The input.
/-- A collective record. -/
def CollJob.codec : Codec CollJob := Codec.iso ((Codec.list Codec.word).pair <| Codec.nat.pair <| Codec.nat.pair <| Codec.nat.pair <| Codec.bool.pair
    <| Codec.bool.pair <| (Codec.list Extent.codec).pair <| Codec.bool.pair <| (Codec.bits 4).pair <| (Codec.option Codec.nat).pair <| (Codec.list
    (Codec.pair Codec.nat Codec.nat)))
  (fun x => (x.words, x.addr, x.core, x.ctx, x.waitsSig, x.signalled, x.extents, x.built, x.flags, x.fault, x.got))
  (fun (x0, x1, x2, x3, x4, x5, x6, x7, x8, x9, x10) =>
    { words := x0, addr := x1, core := x2, ctx := x3, waitsSig := x4, signalled := x5, extents := x6, built := x7, flags := x8, fault := x9,
      got := x10 })

/-- A collective engine; the data that it holds goes with its reduction SRAM. -/
def CollEngine.codec : Codec CollEngine := Codec.iso ((Codec.list CollJob.codec).pair <| (Codec.option CollJob.codec))
  (fun x => (x.jobs, x.running))
  (fun (x0, x1) => { jobs := x0, running := x1 })

/-! ### The launch -/

/-- A page in migration. -/
def Migration.codec : Codec Migration := Codec.iso (Codec.nat.pair <| Codec.nat.pair <| Codec.nat.pair <| Codec.word.pair <| Codec.nat.pair <|
    Codec.nat.pair <| Codec.bool.pair <| Codec.nat.pair <| Codec.bool.pair <| Codec.nat.pair <| Codec.nat)
  (fun x => (x.va, x.level, x.entryPa, x.oldEntry, x.newPa, x.newGeo, x.cutover, x.copied, x.done, x.g, x.chan))
  (fun (x0, x1, x2, x3, x4, x5, x6, x7, x8, x9, x10) =>
    { va := x0, level := x1, entryPa := x2, oldEntry := x3, newPa := x4, newGeo := x5, cutover := x6, copied := x7, done := x8, g := x9,
      chan := x10 })

/-- A launch, but for its header and for what a resume makes anew. -/
def Launch.codec : Codec Launch := Codec.iso ((Codec.option Codec.nat).pair <| Codec.nat.pair <| Codec.bool.pair <| Codec.nat.pair <| Codec.nat.pair
    <| Codec.bool.pair <| (Codec.option (Codec.pair Codec.nat Codec.nat)).pair <| Codec.nat.pair <| (Codec.list (Codec.pair Codec.nat Frame.codec)))
  (fun x => (x.noreplay, x.framesEnded, x.logStall, x.stallAt, x.logDropped, x.tail, x.freeBefore, x.seed, x.snaps))
  (fun (x0, x1, x2, x3, x4, x5, x6, x7, x8) =>
    { noreplay := x0, framesEnded := x1, logStall := x2, stallAt := x3, logDropped := x4, tail := x5, freeBefore := x6, seed := x7, snaps := x8,
      words := [], hdrAddr := 0 })

/-- What the device state holds of a frame (R381, R416): its directory entry, which panes are not of an earlier launch and whether a settle of them is
asked for, and what the launch has asked and made of it. -/
structure FrameMark where
  info : FrameRec
  panes : List (Nat × Bool × Bool)
  zombie : Nat
  inDir : Bool
  glazeWait : Option (Nat × Nat)
  settleAll : Bool
  settleLost : Nat
deriving DecidableEq, Repr, Inhabited

/-- The device state of an image (R381): the launch, the cores without their contexts, which dormant contexts wait for a knock and since when they have
been idle, the words of context blocks that are longer than 8 KiB, the clusters and dies, the descriptors and poisoned cells of what the ranges and the
latch areas hold, the migration table, gathers that were cancelled, the frame directory, the ports' digests of the unfinished frame, and the counters
of a deterministic launch's free values. -/
structure DeviceImage where
  launch : Launch
  cores : List (Nat × Core)
  idle : List ((Nat × Nat) × Bool × Nat)
  rest : List (List Word64)
  clusters : List (Nat × Cluster)
  colls : List (Nat × CollEngine)
  descs : List (Nat × Desc)
  poisoned : List Nat
  migrations : List Migration
  halted : List (Nat × List (Nat × Nat))
  frames : List (Nat × FrameMark)
  digests : List (Nat × List VVal)
  free : Nat
  pick : Nat
deriving DecidableEq, Repr, Inhabited

/-- What a context block holds (R381, R383): a context with its done mask, its open panes by frame and name, and its core and context numbers. -/
structure CtxImage where
  ctx : Ctx
  done : Word64
  panes : List (Nat × Nat)
  core : Nat
  no : Nat
deriving DecidableEq, Repr, Inhabited

/-- A mark of a frame. -/
def FrameMark.codec : Codec FrameMark := Codec.iso (FrameRec.codec.pair <| (Codec.list (Codec.pair Codec.nat (Codec.pair Codec.bool Codec.bool))).pair
    <| Codec.nat.pair <| Codec.bool.pair <| (Codec.option (Codec.pair Codec.nat Codec.nat)).pair <| Codec.bool.pair <| Codec.nat)
  (fun x => (x.info, x.panes, x.zombie, x.inDir, x.glazeWait, x.settleAll, x.settleLost))
  (fun (x0, x1, x2, x3, x4, x5, x6) => { info := x0, panes := x1, zombie := x2, inDir := x3, glazeWait := x4, settleAll := x5, settleLost := x6 })

/-- The device state. -/
def DeviceImage.codec : Codec DeviceImage := Codec.iso (Launch.codec.pair <| (Codec.list (Codec.pair Codec.nat Core.codec)).pair <| (Codec.list
    (Codec.pair (Codec.pair Codec.nat Codec.nat) (Codec.pair Codec.bool Codec.nat))).pair <| (Codec.list (Codec.list Codec.word)).pair <| (Codec.list
    (Codec.pair Codec.nat Cluster.codec)).pair <| (Codec.list (Codec.pair Codec.nat CollEngine.codec)).pair <| (Codec.list (Codec.pair Codec.nat
    (Codec.bits 16))).pair <| (Codec.list Codec.nat).pair <| (Codec.list Migration.codec).pair <| (Codec.list (Codec.pair Codec.nat (Codec.list
    (Codec.pair Codec.nat Codec.nat)))).pair <| (Codec.list (Codec.pair Codec.nat FrameMark.codec)).pair <| (Codec.list (Codec.pair Codec.nat
    (Codec.list VVal.codec))).pair <| Codec.nat.pair <| Codec.nat)
  (fun x => (x.launch, x.cores, x.idle, x.rest, x.clusters, x.colls, x.descs, x.poisoned, x.migrations, x.halted, x.frames, x.digests, x.free,
    x.pick))
  (fun (x0, x1, x2, x3, x4, x5, x6, x7, x8, x9, x10, x11, x12, x13) =>
    { launch := x0, cores := x1, idle := x2, rest := x3, clusters := x4, colls := x5, descs := x6, poisoned := x7, migrations := x8, halted := x9,
      frames := x10, digests := x11, free := x12, pick := x13 })

/-- A context block, in the order of the first row of R381: registers, place, sticky memories, snapshot registers, k-registers, handle, iterator and nest
state, bindings, open panes, and the state with the slots that are to be issued again. -/
def CtxImage.codec : Codec CtxImage := Codec.iso ((Codec.vector Codec.word 64).pair <| (Codec.vector Codec.word 32).pair <| (Codec.vector Codec.word
    32).pair <| (Codec.vector VVal.codec 32).pair <| (Codec.vector Codec.bool 16).pair <| (Codec.vector Codec.word 8).pair <| Codec.word.pair <|
    Codec.nat.pair <| Codec.word.pair <| (Codec.vector (Codec.option SlotWord.codec) 5).pair <| (Codec.vector (Codec.option SlotWord.codec) 5).pair <|
    (Codec.option Snapshot.codec).pair <| (Codec.option Snapshot.codec).pair <| KRegs.codec.pair <| (Codec.vector Codec.word 16).pair <| (Codec.vector
    Iter.codec 8).pair <| (Codec.vector (Codec.bits 32) 4).pair <| (Codec.option Nest.codec).pair <| (Codec.option Nest.codec).pair <| (Codec.vector
    (Codec.option Codec.nat) 8).pair <| (Codec.list (Codec.pair Codec.nat Codec.nat)).pair <| Codec.nat.pair <| Codec.nat.pair <| RunState.codec.pair
    <| Codec.nat.pair <| (Codec.list Inflight.codec).pair <| (Codec.list (Codec.pair (Codec.pair Codec.nat Codec.nat) Codec.nat)).pair <|
    (Codec.option (Codec.pair Codec.word Bundle.codec)).pair <| (Codec.option Iss.codec).pair <| (Codec.option (Codec.bits 5)).pair <| (Codec.option
    Iss.codec).pair <| Codec.bool.pair <| (Codec.list PageMiss.codec).pair <| Codec.word.pair <| Codec.nat.pair <| Codec.bool.pair <| Codec.nat.pair
    <| Codec.bool.pair <| Codec.bool.pair <| (Codec.option (Codec.pair Codec.nat Codec.nat)).pair <| Codec.bool.pair <| Codec.nat.pair <|
    Codec.nat.pair <| (Codec.list Codec.nat).pair <| (Codec.list Region.codec).pair <| (Codec.list Trail.codec))
  (fun x => (x.ctx.s, x.ctx.a, x.ctx.stride, x.ctx.v, x.ctx.p, x.ctx.m, x.ctx.pc, x.ctx.rep, x.done, x.ctx.sticky, x.ctx.savedSticky, x.ctx.snap,
    x.ctx.handlerSnap, x.ctx.k, x.ctx.h, x.ctx.it, x.ctx.n, x.ctx.nest, x.ctx.savedNest, x.ctx.f, x.panes, x.core, x.no, x.ctx.run, x.ctx.issueNo,
    x.ctx.inflight, x.ctx.landed, x.ctx.decoded, x.ctx.savedIss, x.ctx.redo, x.ctx.resume, x.ctx.release, x.ctx.walks, x.ctx.ckpt, x.ctx.ckptAt,
    x.ctx.armed, x.ctx.idleAt, x.ctx.stopped, x.ctx.pager, x.ctx.waitsFault, x.ctx.unstamped, x.ctx.dueFrom, x.ctx.waitAt, x.ctx.implicit,
    x.ctx.regions, x.ctx.trail))
  (fun (x0, x1, x2, x3, x4, x5, x6, x7, x8, x9, x10, x11, x12, x13, x14, x15, x16, x17, x18, x19, x20, x21, x22, x23, x24, x25, x26, x27, x28, x29,
    x30, x31, x32, x33, x34, x35, x36, x37, x38, x39, x40, x41, x42, x43, x44, x45) =>
    { ctx := { s := x0, a := x1, stride := x2, v := x3, p := x4, m := x5, pc := x6, rep := x7, sticky := x9, savedSticky := x10, snap := x11,
                handlerSnap := x12, k := x13, h := x14, it := x15, n := x16, nest := x17, savedNest := x18, f := x19, run := x23, issueNo := x24,
                inflight := x25, landed := x26, decoded := x27, savedIss := x28, redo := x29, resume := x30, release := x31, walks := x32,
                ckpt := x33, ckptAt := x34, armed := x35, idleAt := x36, stopped := x37, pager := x38, waitsFault := x39, unstamped := x40,
                dueFrom := x41, waitAt := x42, implicit := x43, regions := x44, trail := x45 },
      done := x8, panes := x20, core := x21, no := x22 })

end Sys2Proof.Machine
end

Task objective. Go to the line in the material above that contains "<| Codec.nat.pair <| Codec.bool.pair <| (Codec.option" and copy exactly from there through the line that contains "(Codec.bits 16))).pair <|", stopping after it.

Answer area.
    <| Codec.nat.pair <| Codec.bool.pair <| (Codec.option (Codec.pair Codec.nat Codec.nat)).pair <| Codec.bool.pair <| Codec.nat)
  (fun x => (x.info, x.panes, x.zombie, x.inDir, x.glazeWait, x.settleAll, x.settleLost))
  (fun (x0, x1, x2, x3, x4, x5, x6) => { info := x0, panes := x1, zombie := x2, inDir := x3, glazeWait := x4, settleAll := x5, settleLost := x6 })

/-- The device state. -/
def DeviceImage.codec : Codec DeviceImage := Codec.iso (Launch.codec.pair <| (Codec.list (Codec.pair Codec.nat Core.codec)).pair <| (Codec.list
    (Codec.pair (Codec.pair Codec.nat Codec.nat) (Codec.pair Codec.bool Codec.nat))).pair <| (Codec.list (Codec.list Codec.word)).pair <| (Codec.list
    (Codec.pair Codec.nat Cluster.codec)).pair <| (Codec.list (Codec.pair Codec.nat CollEngine.codec)).pair <| (Codec.list (Codec.pair Codec.nat
    (Codec.bits 16))).pair <| (Codec.list Codec.nat).pair <| (Codec.list Migration.codec).pair <| (Codec.list (Codec.pair Codec.nat (Codec.list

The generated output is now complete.